> [Task to carry out]
The lines from the start of the records below through the line containing "of the rules;" are to be copied exactly, both ends included, with nothing added.

--- Available records Enclosed Below ---

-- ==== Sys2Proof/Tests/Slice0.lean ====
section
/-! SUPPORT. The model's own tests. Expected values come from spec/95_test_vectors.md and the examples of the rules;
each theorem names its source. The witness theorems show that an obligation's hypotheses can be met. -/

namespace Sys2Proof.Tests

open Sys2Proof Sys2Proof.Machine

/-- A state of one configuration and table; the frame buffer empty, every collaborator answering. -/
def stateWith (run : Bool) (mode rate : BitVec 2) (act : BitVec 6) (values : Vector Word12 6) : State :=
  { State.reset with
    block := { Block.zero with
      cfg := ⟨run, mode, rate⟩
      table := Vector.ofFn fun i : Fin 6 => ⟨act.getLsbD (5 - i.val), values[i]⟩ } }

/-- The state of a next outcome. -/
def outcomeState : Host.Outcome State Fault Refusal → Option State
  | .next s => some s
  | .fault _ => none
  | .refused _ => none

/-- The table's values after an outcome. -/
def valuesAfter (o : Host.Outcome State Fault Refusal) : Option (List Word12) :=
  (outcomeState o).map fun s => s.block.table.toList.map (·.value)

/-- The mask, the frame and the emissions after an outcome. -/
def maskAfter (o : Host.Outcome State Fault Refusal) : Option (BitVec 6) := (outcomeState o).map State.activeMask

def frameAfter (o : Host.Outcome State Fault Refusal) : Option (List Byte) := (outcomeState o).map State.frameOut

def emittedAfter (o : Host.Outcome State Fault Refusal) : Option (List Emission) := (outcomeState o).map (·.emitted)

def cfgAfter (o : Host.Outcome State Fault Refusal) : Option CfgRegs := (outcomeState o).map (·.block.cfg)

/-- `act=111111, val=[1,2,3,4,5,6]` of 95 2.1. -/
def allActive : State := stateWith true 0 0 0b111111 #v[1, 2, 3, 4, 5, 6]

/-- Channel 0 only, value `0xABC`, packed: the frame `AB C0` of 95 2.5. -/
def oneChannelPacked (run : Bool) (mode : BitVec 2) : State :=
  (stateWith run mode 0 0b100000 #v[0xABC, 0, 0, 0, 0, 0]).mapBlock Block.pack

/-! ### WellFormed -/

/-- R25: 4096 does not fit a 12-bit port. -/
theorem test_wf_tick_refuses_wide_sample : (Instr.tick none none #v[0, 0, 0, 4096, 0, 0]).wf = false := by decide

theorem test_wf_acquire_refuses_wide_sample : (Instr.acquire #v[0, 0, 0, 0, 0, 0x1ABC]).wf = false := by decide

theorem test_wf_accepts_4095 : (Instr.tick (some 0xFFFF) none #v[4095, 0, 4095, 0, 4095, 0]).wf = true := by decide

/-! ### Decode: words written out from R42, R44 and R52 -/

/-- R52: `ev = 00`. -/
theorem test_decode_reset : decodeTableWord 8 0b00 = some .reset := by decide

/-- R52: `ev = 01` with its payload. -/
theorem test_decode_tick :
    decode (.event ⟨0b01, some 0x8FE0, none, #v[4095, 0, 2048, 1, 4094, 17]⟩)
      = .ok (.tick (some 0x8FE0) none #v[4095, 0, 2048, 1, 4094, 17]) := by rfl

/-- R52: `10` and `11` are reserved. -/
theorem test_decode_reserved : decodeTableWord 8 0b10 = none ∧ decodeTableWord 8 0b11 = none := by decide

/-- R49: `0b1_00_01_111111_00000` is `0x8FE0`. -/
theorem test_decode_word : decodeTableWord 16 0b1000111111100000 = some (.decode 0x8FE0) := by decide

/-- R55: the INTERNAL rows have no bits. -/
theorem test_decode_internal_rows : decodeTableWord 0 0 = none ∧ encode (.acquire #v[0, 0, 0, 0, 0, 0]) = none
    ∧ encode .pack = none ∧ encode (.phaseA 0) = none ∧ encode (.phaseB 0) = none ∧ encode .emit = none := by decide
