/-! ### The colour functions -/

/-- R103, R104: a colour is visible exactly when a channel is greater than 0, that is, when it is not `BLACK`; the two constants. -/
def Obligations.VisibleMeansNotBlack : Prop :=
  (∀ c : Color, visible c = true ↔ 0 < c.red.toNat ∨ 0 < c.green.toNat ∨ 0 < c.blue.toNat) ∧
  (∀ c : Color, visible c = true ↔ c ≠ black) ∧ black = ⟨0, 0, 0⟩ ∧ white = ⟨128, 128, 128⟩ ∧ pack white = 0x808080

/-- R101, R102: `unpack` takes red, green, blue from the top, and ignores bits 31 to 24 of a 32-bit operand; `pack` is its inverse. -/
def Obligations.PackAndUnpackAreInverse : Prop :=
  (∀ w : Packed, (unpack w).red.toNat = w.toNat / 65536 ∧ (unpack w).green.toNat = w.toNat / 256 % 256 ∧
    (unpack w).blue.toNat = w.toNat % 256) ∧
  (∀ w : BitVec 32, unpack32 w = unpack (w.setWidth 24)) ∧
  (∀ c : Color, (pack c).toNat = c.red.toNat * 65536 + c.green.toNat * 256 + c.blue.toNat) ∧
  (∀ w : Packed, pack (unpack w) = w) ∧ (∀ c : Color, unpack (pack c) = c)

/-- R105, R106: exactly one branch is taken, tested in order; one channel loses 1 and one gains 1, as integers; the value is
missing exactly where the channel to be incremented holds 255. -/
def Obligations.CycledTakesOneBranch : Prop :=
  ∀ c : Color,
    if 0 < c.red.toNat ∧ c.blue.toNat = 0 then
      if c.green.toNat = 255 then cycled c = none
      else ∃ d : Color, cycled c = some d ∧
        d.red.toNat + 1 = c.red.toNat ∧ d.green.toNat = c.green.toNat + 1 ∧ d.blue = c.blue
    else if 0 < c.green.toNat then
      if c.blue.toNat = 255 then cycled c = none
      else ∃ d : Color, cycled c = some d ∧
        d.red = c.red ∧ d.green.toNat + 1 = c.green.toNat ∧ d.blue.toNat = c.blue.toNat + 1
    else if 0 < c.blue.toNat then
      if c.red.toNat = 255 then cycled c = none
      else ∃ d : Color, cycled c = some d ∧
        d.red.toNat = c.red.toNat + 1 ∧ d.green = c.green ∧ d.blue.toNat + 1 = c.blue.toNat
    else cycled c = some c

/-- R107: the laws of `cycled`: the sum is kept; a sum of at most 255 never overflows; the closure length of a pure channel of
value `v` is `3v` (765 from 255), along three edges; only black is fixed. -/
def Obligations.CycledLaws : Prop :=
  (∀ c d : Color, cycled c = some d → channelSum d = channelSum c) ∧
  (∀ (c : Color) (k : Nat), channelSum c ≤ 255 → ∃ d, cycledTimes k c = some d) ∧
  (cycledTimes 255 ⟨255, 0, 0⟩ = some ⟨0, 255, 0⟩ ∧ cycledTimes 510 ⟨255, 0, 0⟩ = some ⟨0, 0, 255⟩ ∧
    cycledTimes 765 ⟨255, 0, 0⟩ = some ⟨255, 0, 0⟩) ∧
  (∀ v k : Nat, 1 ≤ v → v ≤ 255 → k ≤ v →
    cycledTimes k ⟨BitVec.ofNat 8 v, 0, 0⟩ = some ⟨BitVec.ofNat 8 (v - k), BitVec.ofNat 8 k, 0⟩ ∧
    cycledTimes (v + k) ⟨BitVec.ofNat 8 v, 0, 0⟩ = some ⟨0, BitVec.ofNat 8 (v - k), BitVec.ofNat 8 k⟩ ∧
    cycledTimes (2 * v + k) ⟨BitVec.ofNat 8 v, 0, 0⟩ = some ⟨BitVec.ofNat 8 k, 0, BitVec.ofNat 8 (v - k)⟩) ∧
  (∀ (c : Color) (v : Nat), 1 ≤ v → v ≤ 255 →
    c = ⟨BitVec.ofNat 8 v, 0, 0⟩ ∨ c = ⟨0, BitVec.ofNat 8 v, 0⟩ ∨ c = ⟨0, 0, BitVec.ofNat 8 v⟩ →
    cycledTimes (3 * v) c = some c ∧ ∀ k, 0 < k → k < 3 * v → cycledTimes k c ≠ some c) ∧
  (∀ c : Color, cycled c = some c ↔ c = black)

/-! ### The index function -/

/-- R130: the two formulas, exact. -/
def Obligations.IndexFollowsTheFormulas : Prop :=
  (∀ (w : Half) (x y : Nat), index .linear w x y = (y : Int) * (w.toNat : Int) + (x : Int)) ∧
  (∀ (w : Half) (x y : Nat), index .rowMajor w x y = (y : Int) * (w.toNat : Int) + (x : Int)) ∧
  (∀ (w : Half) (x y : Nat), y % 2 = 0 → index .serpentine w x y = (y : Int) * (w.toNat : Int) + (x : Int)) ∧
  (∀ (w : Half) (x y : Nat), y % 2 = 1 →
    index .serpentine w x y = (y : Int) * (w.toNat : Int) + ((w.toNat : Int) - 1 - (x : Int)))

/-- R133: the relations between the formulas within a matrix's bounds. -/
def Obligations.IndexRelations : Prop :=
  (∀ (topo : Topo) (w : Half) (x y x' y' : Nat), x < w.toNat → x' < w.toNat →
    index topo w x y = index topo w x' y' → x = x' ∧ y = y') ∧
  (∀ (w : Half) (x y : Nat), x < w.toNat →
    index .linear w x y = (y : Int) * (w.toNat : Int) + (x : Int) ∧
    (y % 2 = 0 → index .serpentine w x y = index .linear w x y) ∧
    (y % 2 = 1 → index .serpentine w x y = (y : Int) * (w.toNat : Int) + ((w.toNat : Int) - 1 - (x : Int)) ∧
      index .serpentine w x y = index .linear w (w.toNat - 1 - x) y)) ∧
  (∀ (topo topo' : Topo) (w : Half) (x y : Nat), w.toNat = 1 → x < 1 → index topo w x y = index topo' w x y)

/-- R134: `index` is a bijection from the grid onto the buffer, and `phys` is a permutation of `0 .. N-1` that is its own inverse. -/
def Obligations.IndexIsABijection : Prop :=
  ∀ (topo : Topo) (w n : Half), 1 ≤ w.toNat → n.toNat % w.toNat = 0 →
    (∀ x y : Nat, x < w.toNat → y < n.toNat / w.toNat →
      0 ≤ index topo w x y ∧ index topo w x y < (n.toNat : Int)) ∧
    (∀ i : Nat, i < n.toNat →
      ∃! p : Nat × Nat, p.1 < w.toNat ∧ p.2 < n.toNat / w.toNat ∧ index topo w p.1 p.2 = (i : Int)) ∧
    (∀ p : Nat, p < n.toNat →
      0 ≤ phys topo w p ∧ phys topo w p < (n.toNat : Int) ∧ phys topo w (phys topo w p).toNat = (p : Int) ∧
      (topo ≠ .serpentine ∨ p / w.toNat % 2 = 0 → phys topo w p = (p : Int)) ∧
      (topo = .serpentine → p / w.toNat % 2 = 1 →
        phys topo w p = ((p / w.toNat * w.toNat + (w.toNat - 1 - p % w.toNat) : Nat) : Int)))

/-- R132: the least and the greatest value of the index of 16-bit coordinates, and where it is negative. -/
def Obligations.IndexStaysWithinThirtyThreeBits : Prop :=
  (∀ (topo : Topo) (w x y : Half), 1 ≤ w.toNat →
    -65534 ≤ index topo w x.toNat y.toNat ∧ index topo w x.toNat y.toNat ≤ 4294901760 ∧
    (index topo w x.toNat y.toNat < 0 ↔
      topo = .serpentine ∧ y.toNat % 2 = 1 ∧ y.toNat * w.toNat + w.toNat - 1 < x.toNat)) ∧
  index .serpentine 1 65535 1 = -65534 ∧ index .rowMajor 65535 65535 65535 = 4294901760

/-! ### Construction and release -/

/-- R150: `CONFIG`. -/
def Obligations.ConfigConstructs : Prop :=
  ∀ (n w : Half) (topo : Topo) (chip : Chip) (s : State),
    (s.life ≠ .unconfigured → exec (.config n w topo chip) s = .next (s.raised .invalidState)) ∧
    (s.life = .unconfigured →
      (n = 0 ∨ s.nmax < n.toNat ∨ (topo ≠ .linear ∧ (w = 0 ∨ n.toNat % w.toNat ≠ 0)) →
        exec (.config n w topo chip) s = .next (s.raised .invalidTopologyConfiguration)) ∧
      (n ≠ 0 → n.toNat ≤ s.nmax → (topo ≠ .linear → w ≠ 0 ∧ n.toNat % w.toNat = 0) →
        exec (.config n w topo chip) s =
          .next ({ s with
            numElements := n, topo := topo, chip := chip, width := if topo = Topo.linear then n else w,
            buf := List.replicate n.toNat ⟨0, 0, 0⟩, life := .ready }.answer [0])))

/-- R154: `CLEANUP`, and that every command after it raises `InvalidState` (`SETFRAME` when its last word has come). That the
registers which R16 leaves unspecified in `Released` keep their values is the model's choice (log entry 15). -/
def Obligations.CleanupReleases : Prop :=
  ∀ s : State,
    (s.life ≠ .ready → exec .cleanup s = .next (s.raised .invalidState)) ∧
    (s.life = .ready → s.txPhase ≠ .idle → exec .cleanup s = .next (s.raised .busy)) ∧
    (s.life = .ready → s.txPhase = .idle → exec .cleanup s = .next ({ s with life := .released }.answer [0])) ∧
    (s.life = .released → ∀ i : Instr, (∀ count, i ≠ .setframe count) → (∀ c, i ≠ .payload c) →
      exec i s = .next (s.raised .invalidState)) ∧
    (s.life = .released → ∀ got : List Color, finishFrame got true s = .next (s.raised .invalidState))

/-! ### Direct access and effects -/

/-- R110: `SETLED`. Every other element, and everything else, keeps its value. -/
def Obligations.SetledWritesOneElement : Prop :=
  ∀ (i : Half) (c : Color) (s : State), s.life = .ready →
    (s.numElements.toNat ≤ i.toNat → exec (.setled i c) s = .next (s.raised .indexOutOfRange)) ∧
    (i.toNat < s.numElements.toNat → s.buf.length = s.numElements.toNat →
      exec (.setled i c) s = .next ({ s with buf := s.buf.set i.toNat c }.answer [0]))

--- End of Enclosed Available records ---

> [Exercise answer]
-- ==== Sys2Proof/Tests/Slice0.lean ====
section
/-! SUPPORT. The model's own tests. Expected values come from spec/95_test_vectors.md and the examples of the rules;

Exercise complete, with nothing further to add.